Ma torniamo al Giro dell'Isola di Levanzo: gara di resistenza per cuori forti e menti resistenti. Fra i partecipanti anche Aurelio Scebba, alfiere della 4Spa Sport, nuotatore oltre che istruttore e tecnico di pallanuoto. Insomma, un uomo che ama le sfide e che con grande soddisfazione commenta il secondo posto nella classifica generale Sicilia Open Water.
“Arrivare secondo di categoria all'evento internazioanle EGADI ULTRA SWIM nella classe Sicilia Open Water – Giro di Levanzo, non è solo un risultato sportivo: è una vittoria della testa sul corpo”, afferma un esausto ma soddisfatto Aurelio Scebba.
“In realtà 12 chilometri di mare aperto sembrano un’avventura, ma dall’ottavo chilometro diventano una battaglia - svela il tecnico della 4Spa Sport - la fatica prende il sopravvento, le spalle e le braccia urlano, e ogni bracciata costa il doppio. In quei momenti, l’unica cosa che ti spinge avanti è la testa — e sapere che al traguardo ti aspettano le persone che ami, ti stimola all'infinito. Ho nuotato pensando a mia moglie Rossella e mio figlio Alessandro. e non potevo mollare”.

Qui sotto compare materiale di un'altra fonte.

-- ==== Sys2Proof/Machine/Reflect.lean ====
section
/-! DEFINITION. The bit-reflection unit: the function of rule R100 and the command REFLECT (rule R101). -/

namespace Sys2Proof.Machine

/-- The value of `r` after the loop of rule R100 has run for `k = 0` to `k - 1`. -/
def reflectLoop (v : DWord) (n : Nat) : Nat → DWord
  | 0 => 0
  | k + 1 =>
    if v.getLsbD k then reflectLoop v n k ||| (1#64 <<< (n - 1 - k)) else reflectLoop v n k

/-- `reflect(v, n)`: the low `n` bits in reverse order, zero above (rule R100). -/
def reflect (v : DWord) (n : Nat) : DWord := reflectLoop v n n

/-- The same function on a 32-bit value, as the generator and the engine call it, with `n <= 32` (rule R103). -/
def reflectWord (v : Word) (n : Nat) : Word := (reflect (v.setWidth 64) n).setWidth 32

/-- REFLECT n (rule R101). N above 64 has no encoding that decodes: ILLEGAL_CMD (rule R85). -/
def execReflect (n : Count) (s : State) : Host.Outcome State Fault Refusal :=
  if n.toNat ≤ 64 then .next (writeRflOut (reflect (rflIn s) n.toNat) s)
  else .next (raiseError .illegalCmd (encode (.reflect n)) s)

end Sys2Proof.Machine
end

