-- ==== Sys2Proof/Machine/Engine.lean ====
section
/-! DEFINITION. The parameterized CRC engine: its three functions (rules R130, R131, R134), its commands
(rules R130, R132, R135) and the whole-buffer function (rule R137). -/

namespace Sys2Proof.Machine

/-- `seed(init, o, ri)` of the active parameters (rule R130). -/
def seed (p : Params) : Word := if p.ctrl.refin then reflectWord p.init p.order else p.init

/-- `crcStep(acc, b)` with the table `T` (rule R131): index and result masked as rule R133 says. -/
def crcStep (p : Params) (T : Byte → Word) (acc : Word) (b : Byte) : Word :=
  if p.ctrl.refin then
    (acc >>> 8) ^^^ T (acc.setWidth 8 ^^^ b)
  else
    ((acc <<< 8) &&& mask p.order) ^^^ T ((acc >>> (p.order - 8)).setWidth 8 ^^^ b)

/-- `crcFinal(acc)` (rule R134). -/
def crcFinal (p : Params) (acc : Word) : Word :=
  ((if p.ctrl.refout ≠ p.ctrl.refin then reflectWord acc p.order else acc) ^^^ p.xorout) &&& mask p.order

/-- `parameterizedCrc(P, buf)` (rule R137), the parameters masked to order bits (rule R112). -/
def parameterizedCrc (P : Params) (buf : List Byte) : Word :=
  let p := latch P
  crcFinal p (buf.foldl (crcStep p (paramEntry p)) (seed p))

/-- CRC_BEGIN (rule R130). -/
def execCrcBegin (s : State) : Host.Outcome State Fault Refusal :=
  if s.tvalid then .next (openSession { s with acc := seed s.act })
  else .next (raiseError .notConfigured (encode .crcBegin) s)

/-- CRC_BYTE b (rule R132). -/
def execCrcByte (b : Byte) (s : State) : Host.Outcome State Fault Refusal :=
  if s.sess then .next { s with acc := crcStep s.act (entryOf s.table) s.acc b }
  else .next (raiseError .noSession (encode (.crcByte b)) s)

/-- CRC_END (rule R135). -/
def execCrcEnd (s : State) : Host.Outcome State Fault Refusal :=
  if s.sess then .next (closeSession { s with result := crcFinal s.act s.acc })
  else .next (raiseError .noSession (encode .crcEnd) s)

end Sys2Proof.Machine
end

Un traguardo peraltro condiviso con amici straordinari: Gianluca Scionti, fraterno amico e primo classificato nella sua categoria che merita un applauso per la tenacia con cui si è preparato. E poi Salvo Cacia, terzo nella sua categoria, ed Ezio Maugeri, compagni di mille battaglie in vasca e in campo da pallanuoto.

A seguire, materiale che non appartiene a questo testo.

theorem storeReg_keepsEngine {s t : State} (keeps : s.KeepsEngine t) (r : Reg) (v : Word) :
    s.KeepsEngine (storeReg r v t) := by
  obtain ⟨act, table, tvalid, sess, -, acc, -, -, -, -, -, err, errinfo, -⟩ := storeReg_frame r v t
  exact ⟨act.trans keeps.act, table.trans keeps.table, tvalid.trans keeps.tvalid, sess.trans keeps.sess,
    acc.trans keeps.acc, by rw [err, errinfo]; exact keeps.no_error⟩

/-- What a step on a pending event can do to the registers that commands work on: reset them; leave the engine's
registers and CSESS alone; or have the effect of the one command whose word is written to CMD. -/
theorem step_engine_cases {s t : State} {e : HostEvent} {rest : List HostEvent} (pending : s.inbox = e :: rest)
    (stepped : step s = .next t) :
    (e.isReset = true ∧ t = applyReset { s with inbox := rest }) ∨
    (s.KeepsEngine t ∧ t.csess = s.csess) ∨
    (∃ i, e = .access (.write 0 4 (encode i)) ∧ commandError i (s.answered rest .done) = .none ∧
      t = effect i (s.answered rest .done)) := by
  rcases step_cases pending stepped with reset | ⟨r, rfl⟩ | ⟨c, info, r, real, rfl⟩ | ⟨r, v, rfl⟩ |
    ⟨w, i, rfl, decoded, runs, rfl⟩
  · exact .inl reset
  · exact .inr (.inl ⟨answered_keepsEngine s rest r, rfl⟩)
  · exact .inr (.inl ⟨raiseError_keepsEngine (answered_keepsEngine s rest r) real info, raiseError_csess ..⟩)
  · obtain ⟨-, -, -, -, csess, -⟩ := storeReg_frame r v (s.answered rest .done)
    exact .inr (.inl ⟨storeReg_keepsEngine (answered_keepsEngine s rest .done) r v, csess⟩)
  · exact .inr (.inr ⟨i, by rw [encode_of_decode decoded], runs, rfl⟩)

/-! The invariants. -/

/-- Without a session and a configuration, the invariants say only that ERRINFO is clear. -/
theorem State.Inv.of_unconfigured {s : State} (sess : s.sess = false) (tvalid : s.tvalid = false)
    (errinfo : s.errinfo = 0) : s.Inv where
  sess_tvalid := by simp [sess]
  act_latched := by simp [tvalid]
  table_generated := by simp [tvalid]
  acc_lt := by simp [sess]
  errinfo_zero := fun _ => errinfo

theorem State.Inv.of_keepsEngine {s t : State} (inv : s.Inv) (keeps : s.KeepsEngine t) : t.Inv where
  sess_tvalid := by rw [keeps.sess, keeps.tvalid]; exact inv.sess_tvalid
  act_latched := by rw [keeps.tvalid, keeps.act]; exact inv.act_latched
  table_generated := by rw [keeps.tvalid, keeps.table, keeps.act]; exact inv.table_generated
  acc_lt := by rw [keeps.sess, keeps.acc, keeps.act]; exact inv.acc_lt
  errinfo_zero none_after := by
    obtain ⟨none_before, errinfo⟩ := keeps.no_error none_after
    rw [errinfo, inv.errinfo_zero none_before]

/-- CONFIGURE latches an admitted set and generates its TABLE, and no session is open then (rules R112, R113). -/
theorem configure_inv {s : State} (inv : s.Inv) (closed : s.sess = false) (admitted : Admitted s.cfg.order) :
    (configure s).Inv where
  sess_tvalid _ := rfl
  act_latched _ := latch_latched admitted
  table_generated _ i := entryOf_genTable _ _ _ i
  acc_lt := by simp [closed]
  errinfo_zero := inv.errinfo_zero

/-- CRC_BEGIN opens the session of a configured engine with a seed below `2^order` (rule R130). -/
theorem crcBegin_inv {s : State} (inv : s.Inv) (configured : s.tvalid = true) :
    (effect .crcBegin s).Inv :=
  { inv with
    sess_tvalid := fun _ => configured
    acc_lt := fun _ => seed_lt (inv.act_latched configured) }

/-- CRC_BYTE keeps the accumulator below `2^order`: every entry of the generated TABLE is (rules R115, R132). -/
theorem crcByte_inv {s : State} (inv : s.Inv) (opened : s.sess = true) (b : Byte) :
    (effect (.crcByte b) s).Inv := by
  have configured := inv.sess_tvalid opened
  have admitted := (inv.act_latched configured).order_admitted
  have entry_lt (i : Byte) : (entryOf s.table i).toNat < 2 ^ s.act.order := by
    rw [inv.table_generated configured i]
    exact genEntry_lt _ _ _ _ admitted.bounds.2
  exact { inv with acc_lt := fun _ => crcStep_lt b admitted entry_lt (inv.acc_lt opened) }

/-- CRC_END closes the session, so number 3 asks nothing of ACC (rule R135). -/
theorem crcEnd_inv {s : State} (inv : s.Inv) : (effect .crcEnd s).Inv :=
  { inv with
    sess_tvalid := fun opened => nomatch opened
    acc_lt := fun opened => nomatch opened }

/-- A command that meets no error keeps the invariants. -/
theorem effect_inv {s : State} (inv : s.Inv) {i : Instr} (runs : commandError i s = .none) :
    (effect i s).Inv := by
  cases i with
  | clrerr => exact { inv with errinfo_zero := fun _ => rfl }
  | reflect n => exact { inv with }
  | configure =>
    have closed : s.sess = false := by
      cases h : s.sess <;> simp_all [commandError]
    have admitted : Admitted s.cfg.order := by
      rw [← orderAdmitted_iff]
      by_contra h
      simp [commandError, closed, h] at runs
    exact configure_inv inv closed admitted
  | crcBegin =>
    have configured : s.tvalid = true := by
      by_contra h
      simp [commandError, h] at runs
    exact crcBegin_inv inv configured
  | crcByte b =>
    have opened : s.sess = true := by
      by_contra h
      simp [commandError, h] at runs
    exact crcByte_inv inv opened b
  | crcEnd => exact crcEnd_inv inv
  | ccittBegin => exact { inv with }
  | ccittByte b => exact { inv with }
  | ccittEndRaw => exact { inv with }
  | ccittEndFinal => exact { inv with }

/-- A step keeps the invariants (rule R38). -/
theorem step_inv {s t : State} (inv : s.Inv) (stepped : step s = .next t) : t.Inv := by
  cases pending : s.inbox with
  | nil =>
    rw [step_of_idle pending] at stepped
    injection stepped with same
    exact same ▸ inv
  | cons e rest =>
    rcases step_engine_cases pending stepped with ⟨-, rfl⟩ | ⟨keeps, -⟩ | ⟨i, -, runs, rfl⟩
    · exact .of_unconfigured rfl rfl rfl
    · exact inv.of_keepsEngine keeps
    · exact effect_inv (inv.of_keepsEngine (answered_keepsEngine s rest .done)) runs

end Sys2Proof.Machine

namespace Sys2Proof.BlockState
open Sys2Proof.Machine

/-- Settles O52: a reset clears the engine, a command keeps the invariants, and nothing else touches them. -/
theorem stepKeepsTheInvariants : Obligations.StepKeepsTheInvariants :=
  fun _ _ inv stepped => step_inv inv stepped

/-- Settles O53: no session is open and nothing is configured. -/
theorem resetMeetsTheInvariants : Obligations.ResetMeetsTheInvariants :=
  fun _ => .of_unconfigured rfl rfl rfl

end Sys2Proof.BlockState
end

section
/-! PROOFS. Which events replace the engine and which change the session flags, and what every run from reset keeps
(rules R26, R27, R35, R37, R38). -/

namespace Sys2Proof.Machine

/-- Only CONFIGURE's effect replaces the active parameters, TABLE and TVALID (rules R26, R35). -/
theorem effect_engine_frame {i : Instr} (other : i ≠ .configure) (s : State) :
    (effect i s).act = s.act ∧ (effect i s).table = s.table ∧ (effect i s).tvalid = s.tvalid := by
  cases i with
  | configure => exact absurd rfl other
  | _ => exact ⟨rfl, rfl, rfl⟩

/-- No command clears TVALID (rule R27). -/
theorem effect_tvalid_of_tvalid (i : Instr) {s : State} (configured : s.tvalid = true) :
    (effect i s).tvalid = true := by
  by_cases other : i = .configure
  · subst other; rfl
  · obtain ⟨-, -, tvalid⟩ := effect_engine_frame other s
    rw [tvalid, configured]

/-- SESS after a command that runs (rule R27). -/
theorem effect_sess (i : Instr) (s : State) :
    (effect i s).sess = if i = .crcBegin then true else if i = .crcEnd then false else s.sess := by
  cases i <;> rfl

/-- CSESS after a command that runs (rule R27). -/
theorem effect_csess (i : Instr) (s : State) :
    (effect i s).csess = if i = .ccittBegin then true
      else if i = .ccittEndRaw ∨ i = .ccittEndFinal then false else s.csess := by
  cases i <;> rfl

/-- CACC and CRESULT read zero-extended (rules R31, R32). -/
theorem readReg_cacc_toNat (s : State) : (readReg .cacc s).toNat = s.cacc.toNat :=
  BitVec.toNat_setWidth_of_le (by decide)

theorem readReg_cresult_toNat (s : State) : (readReg .cresult s).toNat = s.cresult.toNat :=
  BitVec.toNat_setWidth_of_le (by decide)

/-- What every step keeps, every run keeps. -/
theorem runSteps_induction {P : State → Prop} (step_keeps : ∀ s t, P s → step s = .next t → P t) :
    ∀ (k : Nat) {s t : State}, P s → runSteps k s = .next t → P t := by
  intro k
  induction k with
  | zero =>
    intro s t hs run
    injection run with same
    exact same ▸ hs
  | succ k ih =>
    intro s t hs run
    cases stepped : step s with
    | next u =>
      rw [runSteps_of_step stepped] at run
      exact ih (step_keeps s u hs stepped) run
    | fault r => nomatch r
    | refused r => simp [runSteps, stepped] at run

end Sys2Proof.Machine

namespace Sys2Proof.BlockState
open Sys2Proof.Machine

/-- Settles O50: of the events but a reset, only the effect of CONFIGURE touches the engine, and it sets TVALID. -/
theorem onlyConfigureAndResetReplaceTheEngine : Obligations.OnlyConfigureAndResetReplaceTheEngine := by
  intro s t e rest pending stepped not_reset
  rcases step_engine_cases pending stepped with ⟨reset, -⟩ | ⟨keeps, -⟩ | ⟨i, rfl, -, rfl⟩
  · simp [not_reset] at reset
  · exact ⟨fun configured => keeps.tvalid.trans configured, fun _ => ⟨keeps.act, keeps.table, keeps.tvalid⟩⟩
  · refine ⟨fun configured => effect_tvalid_of_tvalid i configured, fun not_configure => ?_⟩
    have other : i ≠ .configure := by
      rintro rfl
      exact not_configure rfl
    exact effect_engine_frame other _

/-- Settles O51: a flag that differs after a step was changed by a reset or by the effect of one of its commands. -/
theorem sessionFlagsChangeOnlyByTheirCommands : Obligations.SessionFlagsChangeOnlyByTheirCommands := by
  intro s t e rest pending stepped
  rcases step_engine_cases pending stepped with ⟨reset, rfl⟩ | ⟨keeps, csess⟩ | ⟨i, rfl, -, rfl⟩
  · simp [reset]
  · -- both flags are as before
    simp_all [keeps.sess]
  · rw [effect_sess, effect_csess]
    refine ⟨fun before after => ?_, fun before after => ?_, fun before after => ?_, fun before after => ?_⟩
    · obtain rfl : i = .crcBegin := by split_ifs at after <;> simp_all
      rfl
    · obtain rfl : i = .crcEnd := by split_ifs at after <;> simp_all
      exact .inr rfl
    · obtain rfl : i = .ccittBegin := by split_ifs at after <;> simp_all
      rfl
    · obtain rfl | rfl : i = .ccittEndRaw ∨ i = .ccittEndFinal := by split_ifs at after <;> simp_all
      · exact .inr (.inl rfl)
      · exact .inr (.inr rfl)

/-- Settles O54: the invariants hold at reset and every step keeps them; the widths of CACC, CRESULT and RESULT bound
what is read. -/
theorem everyReachableStateMeetsTheInvariants : Obligations.EveryReachableStateMeetsTheInvariants := by
  intro events k t run
  have inv : t.Inv := runSteps_induction (fun _ _ => step_inv) k (.of_unconfigured rfl rfl rfl) run
  refine ⟨inv, ?_, ?_, t.result.isLt⟩
  · rw [readReg_cacc_toNat]
    exact t.cacc.isLt
  · rw [readReg_cresult_toNat]
    exact t.cresult.isLt

end Sys2Proof.BlockState
end

section
/-! PROOFS. The register map, the words of STATUS and the control registers, and an access to CMD
(rules R22 to R34, R39). -/

namespace Sys2Proof.Machine

/-- The offset of an array entry does not wrap (rule R22). -/
theorem table_offset_toNat (i : Byte) : (Target.table i).offset.toNat = 0x400 + 4 * i.toNat := by
  rw [Target.offset, BitVec.toNat_ofNat]
  omega

theorem crom_offset_toNat (i : Byte) : (Target.crom i).offset.toNat = 0x800 + 4 * i.toNat := by
  rw [Target.offset, BitVec.toNat_ofNat]
  omega

/-- Below 0x400 a register is reached only at its own offset (rule R22). -/
theorem offset_of_regAt {n : Nat} {t : Target} (reached : regAt n = some t) : t.offset.toNat = n := by
  unfold regAt at reached
  split at reached <;> cases reached <;> rfl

Aurelio Scebba accenna un sorriso e afferma: "Un ringraziamento speciale va alla mia nutrizionista — nonchè mia moglie — Rossella Cocciadiferro: senza la sua preparazione non avrei mai tagliato quel traguardo, impensabile senza il suo sostegno. Questa è la bellezza dello sport: ti mette a nudo, ti sfida, e quando arrivi, capisci quanto vali davvero".